Qdrant on Databricks
Time: 30 min | Level: Intermediate | Complete Notebook |
---|
Databricks is a unified analytics platform for working with big data and AI. It’s built around Apache Spark, a powerful open-source distributed computing system well-suited for processing large-scale datasets and performing complex analytics tasks.
Apache Spark is designed to scale horizontally, meaning it can handle expensive operations like generating vector embeddings by distributing computation across a cluster of machines. This scalability is crucial when dealing with large datasets.
In this example, we will demonstrate how to vectorize a dataset with dense and sparse embeddings using Qdrant’s FastEmbed library. We will then load this vectorized data into a Qdrant cluster using the Qdrant Spark connector on Databricks.
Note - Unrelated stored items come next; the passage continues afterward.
-- ==== Sys2Proof/Tests/Slice0.lean ====
section
/-! SUPPORT. Tests/Slice0: the model's own tests.  Expected values come from spec/95_test_vectors.md (ids in the comments) and
from the encodings of spec/30_encoding.md; and one witness per statement with hypotheses. -/

namespace Sys2Proof.Tests

-- One proof at a time: a hundred evaluations by the kernel at once would each hold a thread.
set_option Elab.async false

open Sys2Proof.Machine

/-! ### Small states: the toy configuration of spec/95_test_vectors.md section 0 -/

/-- The toy configuration, with the reference values of `SIN` and `ROOT` the tests use.  Its `EPS_SIN` is one that every `SIN`
meets, so that nothing has to be known of the phases the table does not list. -/
def toy : Config :=
  { capMax := 262144, chMax := 2, rampTimeFb := fHalf, rampTimeMix := fHalf, rampTimeRate := fHalf,
    rampTimeLen := fHalf, rateMinHz := 0x3C800000#32, epsSin := 2,
    sinTable := [(0x3FC90FDB#32, fOne), (0x40490FDB#32, 0xB3BBBD2E#32)],
    rootTable := [((0x43000000#32, 4), 0x405744FD#32)] }

/-- A ramp `cur/tgt/rem` of length 4. -/
def ramp (cur tgt : F32) (rem : Nat) (step : F32 := fZero) : Ramp :=
  { cur := cur, tgt := tgt, step := step, rem := rem, N := 4 }

/-- The record PR1 leaves. -/
def record : Channel :=
  { w := 0, rp := 0x40E00000#32, phase := fZero, hz := 0x3C800000#32, fb := ramp fZero fZero 0,
    mix := ramp fZero fZero 0, rate := ramp 0x3C800000#32 0x3C800000#32 0, len := ramp fOne fOne 0 }

/-- A RAM of two channels of 8 zeros. -/
def zeros : Memory := Memory.zeroFill 8 2 []

/-- PR1 with two channels: `Prepared`, sample rate 8. -/
def pr1 : State :=
  { cfg := toy, engine := .prepared, faultCause := 0#8,
    cr := { sr32 := 0x41000000#32, cap := 8, nch := 2, delayMs := fZero, center := fZero, depthMs := fZero,
            depth := fZero, mixT := fZero, fbT := fZero, rateT := 0x3C800000#32 },
    cs := [record, record], ram := zeros, rsp := none, inputs := [], taken := [], freeCount := 0 }

/-- Before `PREPARE`. -/
def fresh : State := { pr1 with engine := .unprepared, cr := (State.resetWith toy).cr, ram := [] }

/-- After a violation. -/
def dead : State := { fresh with engine := .faulted, faultCause := 0x02#8 }

/-- PS2: mix 0.5, feedback 0.5, 4.25 samples of delay, history 1, -1 under the read position. -/
def ps2 : State :=
  { pr1 with
    cr := { pr1.cr with delayMs := 0x4404D000#32, center := 0x40880000#32, mixT := fHalf, fbT := fHalf }
    cs := [{ record with
        w := 3, rp := 0x40D80000#32, mix := ramp fHalf fHalf 0, fb := ramp fHalf fHalf 0,
        len := ramp 0x40880000#32 0x40880000#32 0 },
      { record with mix := ramp fHalf fHalf 0, fb := ramp fHalf fHalf 0 }]
    ram := Memory.write (Memory.write zeros (loc 0 6) fOne) (loc 0 7) fNegOne }

/-- Four samples of delay, mix 1, settled, from a zero history (the state of P1 after `RESET`, feedback 0). -/
def echo : State :=
  { pr1 with
    cr := { pr1.cr with delayMs := 0x43FA0000#32, center := 0x40800000#32, mixT := fOne }
    cs := [{ record with rp := 0x40800000#32, mix := ramp fOne fOne 0, len := ramp 0x40800000#32 0x40800000#32 0 },
      { record with mix := ramp fOne fOne 0 }] }

/-- The next state, if there is one. -/
def after : Result → Option State
  | .next t => some t
  | _ => none

/-- Channel 0 of the next state. -/
def channel0 (r : Result) : Option Channel := (after r).bind fun t => t.cs[0]?

/-- What a word does to `STATE` and `FAULT_CAUSE`. -/
def verdict (w : CmdWord) (s : State) : Option (EngineState × BitVec 8) :=
  (after (runCommand w s)).map fun t => (t.engine, t.faultCause)

/-! ### Well-formedness: an ill-formed term for each check (R73) -/

theorem test_wellFormed_prepare_block : (Instr.prepare 0#64 2147483648 1).wellFormed = false := by decide
theorem test_wellFormed_prepare_channels : (Instr.prepare 0#64 0 (-2147483649)).wellFormed = false := by decide
theorem test_wellFormed_processSample : (Instr.processSample 2147483648 0#32).wellFormed = false := by decide
theorem test_wellFormed_extremes : (Instr.prepare 0#64 (-2147483648) 2147483647).wellFormed = true := by decide

/-! ### Decoding: words of spec/95_test_vectors.md section 2.5 -/

theorem test_decode_prepare :
    decode 0x40E5889000000000000002000000000200000001#160 = .ok (.prepare 0x40E5889000000000#64 512 2) := by decide
theorem test_decode_prepare_negative :
    decode 0x4020000000000000FFFFFFF9FFFFFFFF00000001#160 = .ok (.prepare 0x4020000000000000#64 (-7) (-1)) := by decide
theorem test_decode_reset : decode 0x02#160 = .ok .reset := by decide
theorem test_decode_setDelayTimeMs :
    decode 0x000000000000000043FA00000000000000000010#160 = .ok (.setDelayTimeMs 0x43FA0000#32) := by decide
theorem test_decode_setMix :
    decode 0x00000000000000003F0000000000000000000011#160 = .ok (.setMix 0x3F000000#32) := by decide
theorem test_decode_setFeedback :
    decode 0x00000000000000003F8000000000000000000012#160 = .ok (.setFeedback 0x3F800000#32) := by decide
theorem test_decode_setLfoRateHz : decode 0x13#160 = .ok (.setLfoRateHz 0#32) := by decide
theorem test_decode_setLfoDepthMs :
    decode 0x000000000000000042FA00000000000000000014#160 = .ok (.setLfoDepthMs 0x42FA0000#32) := by decide
theorem test_decode_processSample :
    decode 0x00000000000000003E800000FFFFFFFF00000020#160 = .ok (.processSample (-1) 0x3E800000#32) := by decide
theorem test_decode_all_zero : decode 0#160 = .error .reservedOpcode := by decide
theorem test_decode_reserved_field :
    decode 0x4020000000000000000000040000000180000001#160 = .error .reservedFieldNonzero := by decide
theorem test_decode_reset_minus_zero :
    decode 0x0000000000000000800000000000000000000002#160 = .error .unusedSlotNonzero := by decide
theorem test_decode_processSample_p2 :
    decode 0x80000000000000003E8000000000000000000020#160 = .error .unusedSlotNonzero := by decide
theorem test_decode_beats : decode (wordOfBeats 0x10#32 0#32 0x43FA0000#32 0#32 0#32) =
    .ok (.setDelayTimeMs 0x43FA0000#32) := by decide
theorem test_decodeTableWord_short : decodeTableWord 8 0x02 = some .reset := by decide
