/-- Must one of the ancestors of a line that are retained for some revisions wait: it goes to an overflow page that is not mapped (R333/16)? -/
def State.someWait (s : State) (ctx vline hline : Nat) : List Nat → Bool
  | [] => false
  | id :: ids =>
    (s.granaryFull (homeField hline) && s.extraUnmapped ctx) || State.someWait (s.retain ctx id vline hline []) ctx vline hline ids

/-- Must a write wait for an ancestor that it retains (R333/16)? -/
def State.retainWaits (s : State) (ctx rev va hpa : Nat) : Bool :=
  let c := s.ctx ctx
  (c.regionOf va).isSome && s.someWait ctx (lineOf va) (lineOf hpa) (c.retainers rev (lineOf va))

/-- Has the home slice of a peer line a place for it: 4 MiB (R18/01, R131/05)? A line that finds none is evicted as it comes, as R406/10 lets
a slice do at any time. -/
def State.l2Room (s : State) (line : Nat) : Bool :=
  decide ((s.l2peer.filter fun x => homeField x.1 == homeField line && homeSlice x.1 == homeSlice line).length < Config.l2SliceLines)

/-- Read bytes of one line at its home slice (R131/05); `sys` bypasses the local copy of a peer line (R310/15). -/
def State.homeRead (s : State) (hpa n : Nat) (sys : Bool) : List Byte × State :=
  if hpa < peerBase ∨ sys then (s.mem.read hpa n, s)
  else
    match s.peerCopy (lineOf hpa) with
    | some (d, _) => ((d.drop (hpa % 128)).take n, s)
    | none =>
      (s.mem.read hpa n, if s.l2Room (lineOf hpa) then { s with l2peer := s.l2peer ++ [(lineOf hpa, s.hostLine (lineOf hpa), 0)] } else s)

/-- Write bytes of one line at its home slice; a plain store to peer memory stays in the local L2 (R406/10). -/
def State.homeWrite (s : State) (hpa : Nat) (bs : List Byte) (sys : Bool) : State :=
  let line := lineOf hpa
  if hpa < peerBase ∨ sys ∨ ((s.peerCopy line).isNone ∧ ¬ s.l2Room line) then { s with mem := s.mem.write hpa bs }
  else
    let s := if (s.peerCopy line).isSome then s else { s with l2peer := s.l2peer ++ [(line, s.hostLine line, 0)] }
    let bits : BitVec 128 := BitVec.ofNat 128 ((2 ^ bs.length - 1) * 2 ^ (hpa % 128))
    { s with l2peer := s.l2peer.map fun x => if x.1 = line then (line, putBytes x.2.1 (hpa % 128) bs, x.2.2 ||| bits) else x }

/-- Write a peer line back to the peer: the bytes that differ (R312/15, R406/10). -/
def State.peerWriteBack (s : State) (line : Nat) : State :=
  match s.peerCopy line with
  | none => s
  | some (d, m) =>
    let mem := (List.range 128).foldl (fun mem k => if m.getLsbD k then mem.set (line + k) (d.getD k 0) else mem) s.mem
    { s with mem := mem, l2peer := s.l2peer.map fun x => if x.1 = line then (line, d, 0) else x }

/-- Drop the local copy of a peer line. -/
def State.peerDrop (s : State) (line : Nat) : State :=
  { s with l2peer := s.l2peer.filter fun x => !(x.1 == line) }

/-- A line as revision 0 has it at its home slice: the local copy of a peer line, else memory (R222, R406/10). -/
def State.baseLine (s : State) (hline : Nat) : List Byte := ((s.peerCopy hline).map fun x => x.1).getD (s.hostLine hline)

/-- Before a revision writes a line, the ancestors of its live children, and its own, are retained (R333/16). -/
def State.retainFor (s : State) (ctx rev vline hline : Nat) : State :=
  let c := s.ctx ctx
  (c.retainers rev vline).foldl (fun (s : State) id =>
    let seen := if id = rev then ((c.rev? id).map fun v => v.parent).getD 0 else rev
    s.retain ctx id vline hline (c.viewLine (s.baseLine hline) vline 16 seen)) s

/-- What a write of `.gl` retains first, where the address lies in a revisioned region (R222/10, R333/16). -/
def State.retained (s : State) (ctx rev va hpa : Nat) : State :=
  match (s.ctx ctx).regionOf va with
  | none => s
  | some _ => s.retainFor ctx rev (lineOf va) (lineOf hpa)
Setting up a Databricks project
Set up a Databricks cluster following the official documentation guidelines.
Install the Qdrant Spark connector as a library:
Navigate to the
Libraries
section in your cluster dashboard.Click on
Install New
at the top-right to open the library installation modal.Search for
io.qdrant:spark:VERSION
in the Maven packages and click onInstall
.
Create a new Databricks notebook on your cluster to begin working with your data and libraries.
Download a dataset
- Install the required dependencies:
%pip install fastembed datasets
- Download the dataset:
from datasets import load_dataset
dataset_name = "tasksource/med"
dataset = load_dataset(dataset_name, split="train")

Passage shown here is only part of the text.